What you should do: Restate verbatim the span of lines below between the line with "rw [writeReply, tailOf_of_some ht, if_pos" and the line with "(u.lane l).counters with", including those two lines, and only that span.

────────────────

/-- With its arguments in range a COEFF READ is answered by the lane's state, the reference and the chain,
in this order (R52). -/
theorem exec_coeffRead_args {p : Port} {m : Message} {s : State} {l : LaneId}
    (h : s.takes .coeffRead p m) (hl : m.names l) {r : RefId} (hr : argNat m 0 = r.val)
    (hn : argNat m 2 ≤ 8192) {a : Reply}
    (ha : (let u := s.beginEvent
      if (u.lane l).state = .unbound then refuse .wrongState u
      else if !(boundRefs (u.lane l)).contains r then refuse .badArg u
      else readReply u l r (argNat m 1) (argNat m 2)) = a) :
    exec (.coeffRead p m) s = .next (a.after.respond p 0x30 a.status a.payload) := by
  refine takeCommand_onLane h hl (a := a) ?_
  simp only [transferArgs_some hr hn]
  exact ha

/-- Settles O29: each clause is one branch of the owner, and each tap takes two words. -/
theorem coeffReadMovesTaps : Obligations.CoeffReadMovesTaps := by
  intro p m s l h hl u x start n answers
  refine ⟨fun hbad => ?_, fun h0 hn hx => ?_, fun r hr hn hx =>
    ⟨fun hmem => ?_, fun t0 hmem ht => ⟨fun hend => ?_, fun hin => ?_⟩⟩⟩
  · exact takeCommand_onLane h hl (a := refuse .badArg u) (by
      simp only [transferArgs_none hbad]
      rfl)
  · exact exec_coeffRead_args h hl (r := ⟨_, h0⟩) rfl hn (a := refuse .wrongState u) (if_pos hx)
  · exact exec_coeffRead_args h hl hr hn (a := refuse .badArg u)
      ((if_neg hx).trans (if_pos (by simpa using hmem)))
  · exact exec_coeffRead_args h hl hr hn
      ((if_neg hx).trans ((if_neg (by simpa using hmem)).trans (readReply_ended ht hend r n)))
  · refine ⟨_, exec_coeffRead_args h hl hr hn
      ((if_neg hx).trans ((if_neg (by simpa using hmem)).trans (readReply_moved ht hin r n))),
      ?_, fun i hi => ?_⟩
    · simp [coefWords, movedTaps_eq, Nat.mul_comm]
    · obtain ⟨hhi, hlo⟩ := getElem?_flatMap_pair
        (fun i => ((u.store.readTap l r (start + i)).signExtend 32).extractLsb' 16 16)
        (fun i => ((u.store.readTap l r (start + i)).signExtend 32).extractLsb' 0 16) _ i i
        (List.getElem?_range hi)
      exact ⟨_, _, hhi, hlo, toInt_coefWords _⟩

/-! ## COEFF WRITE (R54, R55) -/

/-- A job of the lane runs or its CLEAR waits (R54). -/
theorem holdsOffWrite_iff (s : State) (l : LaneId) :
    (s.jobInFlight l || s.waiting l .clear) = true ↔ (∃ j, s.engine.job = some j ∧ j.lane = l)
      ∨ { kind := .clear, lane := l } ∈ s.engine.queue := by
  rw [Bool.or_eq_true, jobInFlight_iff, State.waiting, List.contains_iff_mem]

theorem writeReply_ended {u : State} {l : LaneId} {t0 start : Nat} (ht : (u.lane l).tail = some t0)
    (h : 256 * t0 ≤ start) (m : Message) (r : RefId) (n : Nat) :
    writeReply u m l r start n =
      { status := .ended, payload := [0, wordOf start, wordOf n], after := u } := by
  rw [writeReply, tailOf_of_some ht, if_pos h]
  rfl

/-- What a COEFF WRITE of `n` values from tap `start` on leaves (R55). -/
def State.coeffsWritten (u : State) (m : Message) (l : LaneId) (r : RefId) (start n : Nat) : State :=
  ({ u with store := u.store.writeTaps l r start (carried m n) } : State).setLane l { u.lane l with
    counters := { (u.lane l).counters with
      coeffSats := countUp (u.lane l).counters.coeffSats (saturatedCount (carried m n)) } }

theorem writeReply_moved {u : State} {l : LaneId} {t0 start : Nat} (ht : (u.lane l).tail = some t0)
    (h : start < 256 * t0) (m : Message) (r : RefId) (n : Nat) :
    writeReply u m l r start n = answer (transferWords start (movedTaps n start (256 * t0))
        (n - movedTaps n start (256 * t0)))
      (u.coeffsWritten m l r start (movedTaps n start (256 * t0))) := by
  rw [writeReply, tailOf_of_some ht, if_neg (not_le.mpr h)]
  rfl

theorem saturatedCount_carried (m : Message) (n : Nat) :
    saturatedCount (carried m n) = ((List.range n).filter fun i =>
      decide (saturate24 (argLong m (3 + 2 * i)) ≠ argLong m (3 + 2 * i))).length := by
  rw [saturatedCount, carried, List.filter_map, List.length_map]
  rfl

/-- A value written to a tap that the chain has is read back saturated, and every other tap keeps its
value (R55). -/
theorem readTap_coeffsWritten (u : State) (m : Message) (l : LaneId) (r : RefId) {start n t0 : Nat}
    (hpos : ∀ j, j < t0 → (u.store.partAt l r j).isSome) (hfit : start + n ≤ 256 * t0) :
    (∀ i, i < n → ((u.coeffsWritten m l r start n).store.readTap l r (start + i)).toInt =
        saturate24 (argLong m (3 + 2 * i)))
      ∧ ∀ l' r' k, ¬(l' = l ∧ r' = r ∧ start ≤ k ∧ k < start + n) →
        (u.coeffsWritten m l r start n).store.readTap l' r' k = u.store.readTap l' r' k := by
  obtain ⟨hwritten, hkept⟩ := Store.readTap_writeTaps l r (carried m n) u.store start
  have hlen : (carried m n).length = n := by simp [carried]
  refine ⟨fun i hi => ?_, fun l' r' k hk => hkept l' r' k (by rwa [hlen])⟩
  have hread := hwritten i (by omega) (hpos _ (by omega))
  have hvalue : (carried m n)[i]'(by omega) = argLong m (3 + 2 * i) := by simp [carried]
  rw [hvalue] at hread
  exact (congrArg BitVec.toInt hread).trans (toInt_saturate24 _)

section
variable {m : Message} {s : State} {l : LaneId} (h : s.takes .coeffWrite .portS m) (hl : m.names l)
include h hl

theorem exec_coeffWrite_badArgs
    (hbad : ¬(argNat m 0 < 3 ∧ argNat m 2 ≤ 8192 ∧ m.payload.length = 3 + 2 * min (argNat m 2) 128)) :
    exec (.coeffWrite .portS m) s = .next (s.beginEvent.respond .portS 0x31 .badArg []) := by
  refine takeCommand_onLane h hl (a := refuse .badArg s.beginEvent) ?_
  by_cases hargs : 3 ≤ argNat m 0 ∨ 8192 < argNat m 2
  · simp only [transferArgs_none hargs]
  · obtain ⟨hr, hn⟩ := not_or.mp hargs
    simp only [transferArgs_some (r := ⟨argNat m 0, not_le.mp hr⟩) rfl (not_lt.mp hn)]
    exact if_pos fun hlen => hbad ⟨not_le.mp hr, not_lt.mp hn, hlen⟩

/-- With its arguments in range a COEFF WRITE is answered by the lane's state, the reference, what holds
it off and the chain, in this order (R54). -/
theorem exec_coeffWrite_args {r : RefId} (hr : argNat m 0 = r.val) (hn : argNat m 2 ≤ 8192)
    (hlen : m.payload.length = 3 + 2 * min (argNat m 2) 128) {a : Reply}
    (ha : (let u := s.beginEvent
      if (u.lane l).state = .unbound then refuse .wrongState u
      else if !(boundRefs (u.lane l)).contains r then refuse .badArg u
      else if (u.lane l).state ≠ .bypass then refuse .wrongState u
      else if u.jobInFlight l || u.waiting l .clear then refuse .busy u
      else writeReply u m l r (argNat m 1) (argNat m 2)) = a) :
    exec (.coeffWrite .portS m) s = .next (a.after.respond .portS 0x31 a.status a.payload) := by
  refine takeCommand_onLane h hl (a := a) ?_
  simp only [transferArgs_some hr hn]
  exact (if_neg (not_not.mpr hlen)).trans ha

────────────────

Answer section:
  rw [writeReply, tailOf_of_some ht, if_pos h]
  rfl

/-- What a COEFF WRITE of `n` values from tap `start` on leaves (R55). -/
def State.coeffsWritten (u : State) (m : Message) (l : LaneId) (r : RefId) (start n : Nat) : State :=
  ({ u with store := u.store.writeTaps l r start (carried m n) } : State).setLane l { u.lane l with
    counters := { (u.lane l).counters with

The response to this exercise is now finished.